Her father's grief was much longer sustained and Adella was never quite certain that he stopped feeling the pain of his loss but it became less and less apparent as time went on. The pair soon developed a unique and special bond. One that was difficult to understand for those that had not lost a loved one and those that had never felt despair or grief. Adela and her father were seldom seen seperate and the villagers often watched the two walking in the dusk or early morning.

Adela was extremely fond of horses and her father taught her to ride at an early age. She excelled at this particular activity and her father could not have been more proud of his little darling than when he saw her soundly outrace an older more experienced rider.

Her own horse was a present from her father on her seventeenth birthday and was more delighted by that than if he had given her an entire trunkful full of beautiful dresses. Not that she didn't love lacey gowns and pretty materials but there was nothing quite like riding your heart out on a worthy steed and feeling the wind blowing through your hair.

There was one evening of great significance in Adela's life that must be touched upon if this story is to ever be written.

Her father had just returned from one of his longer trading routes and was sitting by the fire watching his lovely daughter embroider one of her stockings with pink wildflowers.
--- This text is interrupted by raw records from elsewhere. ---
/-- R40: the state in which port n has just taken service mode, its entries not yet STALE. -/
def State.selected (s : State) (n : PortNo) : State :=
  { s with service := some n,
           ports := s.portsFreed.set n { s.portsFreed[n] with missed := 0, pollDue := false, resumes := false } }

theorem State.serviceOn_eq (s : State) (n : PortNo) :
    s.serviceOn n = if s.service = some n then s else (s.selected n).portStatus n .stale := by
  rw [State.serviceOn, State.serviceEnds_eq]
  exact if_congr beq_iff_eq rfl rfl

theorem State.portsFreed_other {s : State} {n : PortNo} (h : s.service ≠ some n) : s.portsFreed[n] = s.ports[n] := by
  unfold State.portsFreed
  cases holder : s.service with
  | none => rfl
  | some k => exact vector_set_other _ (fun same : k = n => h (holder.trans (congrArg some same))) _

/-! ## PROBE (R43) -/

/-- R43: the port and its channel, before the entries, the lines and the attach. -/
def State.quieted (s : State) (n : PortNo) : State :=
  if s.ports[n].state = .bound then (s.setPort n s.ports[n].quiet).loseMotor n .rebound
  else s.setPort n s.ports[n].quiet

section
variable (s : State) (n : PortNo)

theorem State.quieted_keeps {β : Type} (F : State → β) (hBus : IgnoresBus F) (hPorts : IgnoresPorts F)
    (hMotors : IgnoresMotors F) : F (s.quieted n) = F s := by
  unfold State.quieted
  split
  · exact (State.loseMotor_keeps F hBus hMotors _ n .rebound).trans (State.setPort_keeps F hPorts s n _)
  · exact State.setPort_keeps F hPorts s n _

theorem State.quieted_ports : (s.quieted n).ports = s.ports.set n s.ports[n].quiet := by
  unfold State.quieted
  split
  · exact State.loseMotor_keeps (·.ports) (fun _ _ => rfl) (fun _ _ => rfl) _ n .rebound
  · rfl

theorem State.quieted_motors : (s.quieted n).motors = s.motors.set n
    (if s.ports[n].state = .bound ∧ s.motors[n].regTimer ≠ none then (s.motors[n].ended .rebound).lose
     else s.motors[n]) := by
  unfold State.quieted
  split
  · next bound =>
    rw [State.loseMotor_motors]
    exact congrArg (s.motors.set n ·) (if_congr (Option.isSome_iff_ne_none.trans (and_iff_right bound).symm) rfl rfl)
  · next other =>
    rw [if_neg fun both => other both.1]
    exact (vector_set_self _ _).symm

theorem State.quieted_bus : (s.quieted n).bus =
    if s.ports[n].state = .bound ∧ s.motors[n].regTimer ≠ none then s.endingBus n .rebound else s.bus := by
  unfold State.quieted
  split
  · next bound =>
    rw [State.loseMotor_bus]
    exact if_congr (and_iff_right bound).symm rfl rfl
  · next other => exact (if_neg fun both => other both.1).symm

theorem State.quieted_conv : (s.quieted n).conv = s.conv :=
  s.quieted_keeps n (·.conv) (fun _ _ => rfl) (fun _ _ => rfl) (fun _ _ => rfl)

/-- R54: a request is pending until the converter takes it. -/
theorem Scan.choose_request {c : Scan} {n : PortNo} (asked : c.idReq[n] = true) (start stop : Byte) :
    (c.choose start stop).idReq[n] = true ∨ (c.choose start stop).work = .ident n false := by
  unfold Scan.choose
  cases first : c.firstRequest with
  | none =>
    have unasked := List.find?_eq_none.mp first n (allPorts_eq ▸ List.mem_finRange n)
    exact absurd asked unasked
  | some k =>
    by_cases same : k = n
    · exact Or.inr (same ▸ rfl)
    · refine Or.inl ?_
      dsimp only
      rw [vector_set_other _ same, asked]

theorem State.requestIdent_asked : (s.requestIdent n).scan.idReq[n] = true ∨
    (s.requestIdent n).scan.work = .ident n false := by
  have asked : (s.scan.idReq.set n true)[n] = true := vector_set_same _ n true
  unfold State.requestIdent State.converterWake
  split
  · exact Scan.choose_request asked _ _
  · exact Or.inl asked
  · exact Or.inl asked

/-- R25, R43: the record of a port that is DETECTING again. -/
def Port.redetected (p : Port) : Port := { p.quiet.clearIdentity with state := .detecting, band := none }

/-- R43: the state in which a PROBE has undone what the port held. -/
def State.undone : State := ((s.quieted n).portStatus n .noSource).setLineMode n .none 0

theorem State.probe_eq : s.probe n = (s.undone n).enterDetecting n := rfl

theorem State.undone_of_conv {β : Type} (F : State → β) (hConv : IgnoresConv F) (hLines : IgnoresLines F) :
    F (s.undone n) = F (s.quieted n) :=
  (State.setLineMode_keeps F hLines _ n .none 0).trans (State.portStatus_keeps F hConv _ n .noSource)

theorem State.probe_of_scan {β : Type} (F : State → β) (hBus : IgnoresBus F) (hPorts : IgnoresPorts F)
    (hScan : IgnoresScan F) : F (s.probe n) = F (s.undone n) :=
  State.enterDetecting_keeps F hBus hPorts hScan (s.undone n) n

theorem State.enterDetecting_ports : (s.enterDetecting n).ports =
    s.ports.set n { s.ports[n].clearIdentity with state := .detecting, band := none } := by
  rw [State.enterDetecting, State.requestIdent_keeps (·.ports) (fun _ _ => rfl),
    State.portNotice_keeps (·.ports) (fun _ _ => rfl)]
  rfl

theorem State.enterDetecting_bus : (s.enterDetecting n).bus =
    (s.bus.post .portAttach (portByte n) 0).notify (.portChange n .detecting .none none 0 0) := by
  rw [State.enterDetecting, State.requestIdent_keeps (·.bus) (fun _ _ => rfl)]
  simp [State.portNotice, Port.clearIdentity]

theorem State.enterDetecting_asked : (s.enterDetecting n).scan.idReq[n] = true ∨
    (s.enterDetecting n).scan.work = .ident n false := by
  rw [State.enterDetecting]
  exact State.requestIdent_asked _ n

theorem State.probe_ports : (s.probe n).ports = s.ports.set n s.ports[n].redetected := by
  have undone : (s.undone n).ports = s.ports.set n s.ports[n].quiet :=
    (s.undone_of_conv n (·.ports) (fun _ _ => rfl) (fun _ _ => rfl)).trans (s.quieted_ports n)
  rw [State.probe_eq, State.enterDetecting_ports, undone, vector_set_same]
  simp [Port.redetected]

theorem State.probe_bus : (s.probe n).bus =
    ((s.quieted n).bus.post .portAttach (portByte n) 0).notify (.portChange n .detecting .none none 0 0) := by
  have undone : (s.undone n).bus = (s.quieted n).bus := s.undone_of_conv n (·.bus) (fun _ _ => rfl) (fun _ _ => rfl)
  rw [State.probe_eq, State.enterDetecting_bus, undone]

theorem State.probe_asked : (s.probe n).scan.idReq[n] = true ∨ (s.probe n).scan.work = .ident n false := by
  rw [State.probe_eq]
  exact (s.undone n).enterDetecting_asked n

theorem State.probe_lines : (s.probe n).lines = s.lines.set n (s.lines[n].enter .none 0) := by
  have lines : ((s.quieted n).portStatus n .noSource).lines = s.lines :=
    (State.portStatus_keeps (·.lines) (fun _ _ => rfl) _ n .noSource).trans
      (s.quieted_keeps n (·.lines) (fun _ _ => rfl) (fun _ _ => rfl) (fun _ _ => rfl))
  rw [s.probe_of_scan n (·.lines) (fun _ _ => rfl) (fun _ _ => rfl) (fun _ _ => rfl), State.undone, State.setLineMode,
    State.setLines_lines, lines]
She had grown to be the picture of her mother and he could not help but wonder if he had not done something wrong in not providing another maternal figure in her life. This question had been troubling him for many months now and he had finally decided upon a solution.

"Adela my pet, can I ask you something?" her father asked quietly staring into the fire.

"Of course, " she replied but did not look up from her needle work.

"If there were someone in the house that you could go to and talk about certain things with would you do it?" he asked hurridly.

Adela looked up with a puzzled look on her face. "I do have someone that I talk to all the time father if thats what you mean. Its you." she went on with her work.

"No, no dear thats not what I meant at all. I was thinking particularly about questions of a more feminine quality." he replied sounding flustered.

That arrested her attention. Whatever her father could be flustered was never used to describe him. She set aside her work and gave him her full attention much to the chagrin of her floundering father.

"Father, I talk to you about everything. If there is something I need to ask that pertains more particularly to a women I have always asked Betsy or cook. They always tell me what I need to know."
"Yes, but what if you had someone you could ask such questions and converse with in your own family?"

"I think that would be wonderful!" Adela answered quickly and jubilantly.

Her father was startled by her seeming joy. He had not expected such acceptance of his rather delicate idea.

"I didn't think mother had a sister, did she? Could she come to live with us here?" Adela asked excitedly certain she had hit upon what her father was trying to desperately to communicate. She was surprised to see him suddenly sink back into his chair with a look of growing desperation marring his features.

"No, no dear, that is not what I meant at all. Your mother had no sister and neither do I. I was thinking perhaps I could ask another women to come live with us."

Adela was quite surprised. "Who father?"
"Well, I met a woman on one of my travels that was very fine and she promised me she would come to live with us if I asked her to do so." Her father explained still treading delicately around the subject her desperately hoped his daughter would catch onto.

She looked at him gravely and replied, "Father I love you dearly and I would have no scruples about such things but wouldn't the villages gossip dreadfully?"
"Why should they?"

Now it was her turn to be flustered. "Well father, I am not very adept at explaining such things but it seems to me that an unmarried man and an unmarried women should not be living in the same close quarters. It could provoke very cruel talk and I don't think...."

Here her father interrupted her with a look of horror on his face. " Oh no!" He said hurredly. "I meant nothing of the sort! I fully intended to wed her before she entered this house!"